Нина Алексеевна кроме нашего лагеря обслуживала еще какой-то штраф- лагерь. На территории того лагеря у нее была маленькая больница, куда она клала больных. Однажды Нина Алексеевна пришла к нам на обход, позвала меня в свой кабинет и говорит: «Шурочка, ты знаешь Тамару Елецкую и Раю Гольдман? Они говорят, что знают тебя». «Да, знаю, они из нашей дивизии 514 полка. А где они? Где Вы их видели? Как Вы им сказали обо мне?» – спрашиваю я. Нина Алексеевна сказала, что она обслуживает штраф-лагерь, и они сидят сейчас там. Я попросила передать им привет.
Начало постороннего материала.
/-- CORE_PG_FALL (R537): with CORE_PWR_EN asserted and no P2 transition it acts as SYS_RESET_N does; the restart waits for
CORE_PG. -/
def execCorePgFall (s : State) : Host.Outcome State Fault Refusal :=
  .next <|
    if !s.crp.corePg then s
    else
      let s := s.onCrp fun c => { c with corePg := false }
      if !s.crp.corePwrEn || s.crp.trans != 0 then s
      else (s.coldReset 1 .waitCore).onCrp fun c => { c with cgFell := true }

/-! ## P1 (R462) -/

/-- The blocks that P1 gates, by block code and instance: lanes, compressors, decompressors, cores, hash cores, Tussock
instances, transports. -/
def State.gateable (s : State) : List (Nat × Nat) :=
  let all := fun (c n : Nat) => (List.range n).map fun i => (c, i)
  all 1 16 ++ all 2 16 ++ all 3 16 ++ all 4 8 ++ all 5 4 ++ all 6 8 ++ all 7 (s.instCount 7)

/-- A block has no work. A transport counts as empty only at rest. -/
def State.blockEmpty (s : State) (code i : Nat) : Bool :=
  if code = 5 then s.data.ctxs.all fun c => c.2.st != .run
  else
    let k := instKey code i
    !s.basicWork k && !(s.xqHeld k && s.xqReady k) && (code != 7 || (s.tape i).still)

/-- Show what is gated (CRP_STATUS). -/
def State.showGated (s : State) : State :=
  let s := s.setRf Reg.crpStatus 19 4 (bitsWhere 16 fun i => s.crp.gated.contains (1, i))
  if s.inP2 then s else s.setRf Reg.crpStatus 1 0 (b2n (s.gateable.all s.crp.gated.contains))

/-- BLOCK_IDLE_GATE (R462): a block has been empty for CRP_p1_idle_us. -/
def execBlockIdleGate (block inst : Nat) (s : State) : Host.Outcome State Fault Refusal :=
  .next <|
    if !s.ready || s.inP2 || s.par Par.p1En == 0 || !s.gateable.contains (block, inst) || s.crp.gated.contains (block, inst) ||
        !s.blockEmpty block inst then s
    else (s.onCrp fun c => { c with gated := (block, inst) :: c.gated }).showGated

/-- BLOCK_UNGATE (R462): work reaches a gated block. -/
def execBlockUngate (block inst : Nat) (s : State) : Host.Outcome State Fault Refusal :=
  .next <|
    if !s.crp.gated.contains (block, inst) then s
    else (s.onCrp fun c => { c with gated := c.gated.filter (· != (block, inst)) }).showGated

/-! ## P2 (R463 to R466) -/

/-- Show the result of a request (CRP_PSTATE_RES). -/
def State.pstateRes (s : State) (st dt : Nat) : State := s.setReg Reg.crpPstateRes (BitVec.ofNat 32 (st + 65536 * dt))

/-- Why entry to P2 is refused (R463). -/
def State.p2Refused (s : State) : Option Nat :=
  if s.holdsDomain then some 0x1D01
  else if (s.tape 0).mst != .none || (s.tape 1).mst != .none then some 0x1D02
  else if (s.ez.inst.any fun x => x.2.ctl != .basic) || !s.mem.fills.isEmpty || s.hthCleaning ||
      (s.data.nodes.any fun x => match x.2 with | .group g => g.reshape.st != 0 | _ => false) then some 0x1D03
  else none

/-- CLOSE goes out on every connection, as by CONN_CLOSE (R464, step 2). -/
def State.closeAll (s : State) : State :=
  (s.drv.conns.map (·.1)).foldl (fun s c =>
    (s.onConn c fun x => { x with closing := true, closeEid := 0, parked := [], fetching := false }).finishConn c) s

/-- Offsets of the registers of the CORE island (R444, R551): every block from SWD to GLN T1. -/
def inCoreIsland (off : Nat) : Bool := decide (0x80000 ≤ off ∧ off < 0x300000)
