/-- RAMP_COMPLETE (R274, R328): the step asked for is in force. From rest, the servo must be locked as well. Writing
begins at the first start of a mount and after a turn; an append point is awaited. A rewind is complete at rest. -/
def execRampComplete (t : Fin 2) (s : State) : Host.Outcome State Fault Refusal :=
  s.atTape t fun s t =>
    let x := s.tape t
    if !s.rbit (Reg.wdrStatus t) 15 || x.speed != x.goal || x.goal != 0 && !s.servoLocked t && x.mst != .rewinding then s
    else
      let s := s.setRbit (Reg.wdrStatus t) 15 false
      if x.mst == .rewinding then
        if x.goal = 0 then s.sendUnload t else s
      else if x.goal = 0 then s
      else
        let s := s.setRf (Reg.wdrStatus t) 19 16 (s.rf (Reg.wdrStatus t) 23 20)
        if s.wState t == 4 && !x.placed && !x.recalRun && (x.job.any (fun j => j.kind == .migrate) || x.plan == .flush)
        then s.beginWriting t else s

/-- APPEND_RESUME (R276, step 4): the append point passes the head. -/
def execAppendResume (t : Fin 2) (s : State) : Host.Outcome State Fault Refusal :=
  s.atTape t fun s t =>
    let x := s.tape t
    if s.wState t != 4 || !x.placed || s.rbit (Reg.wdrStatus t) 15 || x.goal = 0 || x.recalRun then s
    else (s.onTape t fun x => { x with placed := false }).beginWriting t

/-! ## Boundaries (R266, R274, R275, R277) -/

/-- A data set with its parity would not fit: fewer than 162 slots of 420.8 µm are left before the wrap's end, by the
position known (R277). -/
def State.wrapFull (s : State) (t : Nat) : Bool :=
  let x := s.tape t
  let p := s.finePos t
  s.ladOk t && (if s.tReverse t then decide ((p - 32 * x.ladStart) * 500 < 681696)
    else decide ((32 * x.ladEnd - p) * 500 < 681696))

/-- Ask for another step where the fill calls for it (R274). -/
def State.matchSpeed (s : State) (t : Nat) : State :=
  let f := (s.tape t).fillPct
  let k := s.rf (Reg.wdrStatus t) 19 16
  if s.rbit (Reg.wdrStatus t) 15 then s
  else if 75 ≤ f && k < 11 then s.changeStep t (k + 1)
  else if f ≤ 25 && 0 < k then s.changeStep t (k - 1)
  else s

/-- The end of the data set in progress: slots an inhibit still covers are failed, and its rewrite area is written. -/
def State.closeSet (s : State) (t : Nat) : State :=
  match (s.tape t).cur with
  | none => s
  | some d =>
    let s := match (s.tape t).inhibit with
      | some lo => (s.failSlots t d lo 157).onTape t fun x => { x with inhibit := some 0 }
      | none => s
    let s := s.writeArea t d
    ((s.onTape t fun x => { x with cur := none }).releaseSets t).commitPassed t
Нина Алексеевна приходила к нам на обход 2 раза в неделю. На следующей неделе она пришла на обход и сказала, что Тамара и Рая убежали из штраф-лагеря, она им помогла: «Я им сказала, чтобы симулировали аппендицит. Они симулировали, и я их положила в больницу, а ночью открыла им окно, и они обе ушли. Мария заранее купила им два билета, они сели на поезд и уехали. Я их просила, чтобы написали, где они остановятся. Но билеты куплены им до Эссена». «А что Вы сказали врачу-немцу?» – спросила я. «Сказала, что ночью убежали через окно, испугались операции. Немцы знают, что дальше Германии они нигде не денутся, искать их не стоит». Нина Алексеевна сказала, что договорилась с Тамарой, что если та устроится на работу, она меня к ней отправит: «Тебе нужно отсюда уходить, у тебя плохо с легкими, тебе нужны хоть немного лучшие условия, иначе туберкулез, и кто знает, чем все закончится. А ты тем временем подговори себе девочку хорошую, и уедете вдвоем, чтоб тебе не так одиноко было». Я подговорила себе Лиду из Сталина. С Лидой мы спали на одних нарах, она-внизу, а я – вверху. Нина Алексеевна принесла мне какое-то старое штопаное, демисезонное пальто и темно-зеленую шляпу и сказала: «Кода будешь уходить, одень это пальто и шляпу, волосы у тебя еще плохо отросли после тифа, чтобы меньше обращали на тебя внимания». Когда в следующий раз Нина Алексеевна пришла на обход, она рассказала, что получила письмо от Тамары, она в Эссене, устроилась на работу. Нина Алексеевна сказала также, что написала Тамаре, и та будет встречать меня по воскресеньям на вокзале: «Готовься на воскресенье, Мария Ростовская работает у хозяина вместе с голландцами, и она их просила, чтоб в воскресенье они взяли вам два билета на поезд до Эссена, голландцы обещали. После обеда вы с Лидией у вокзала будете ждать голландцев с билетами».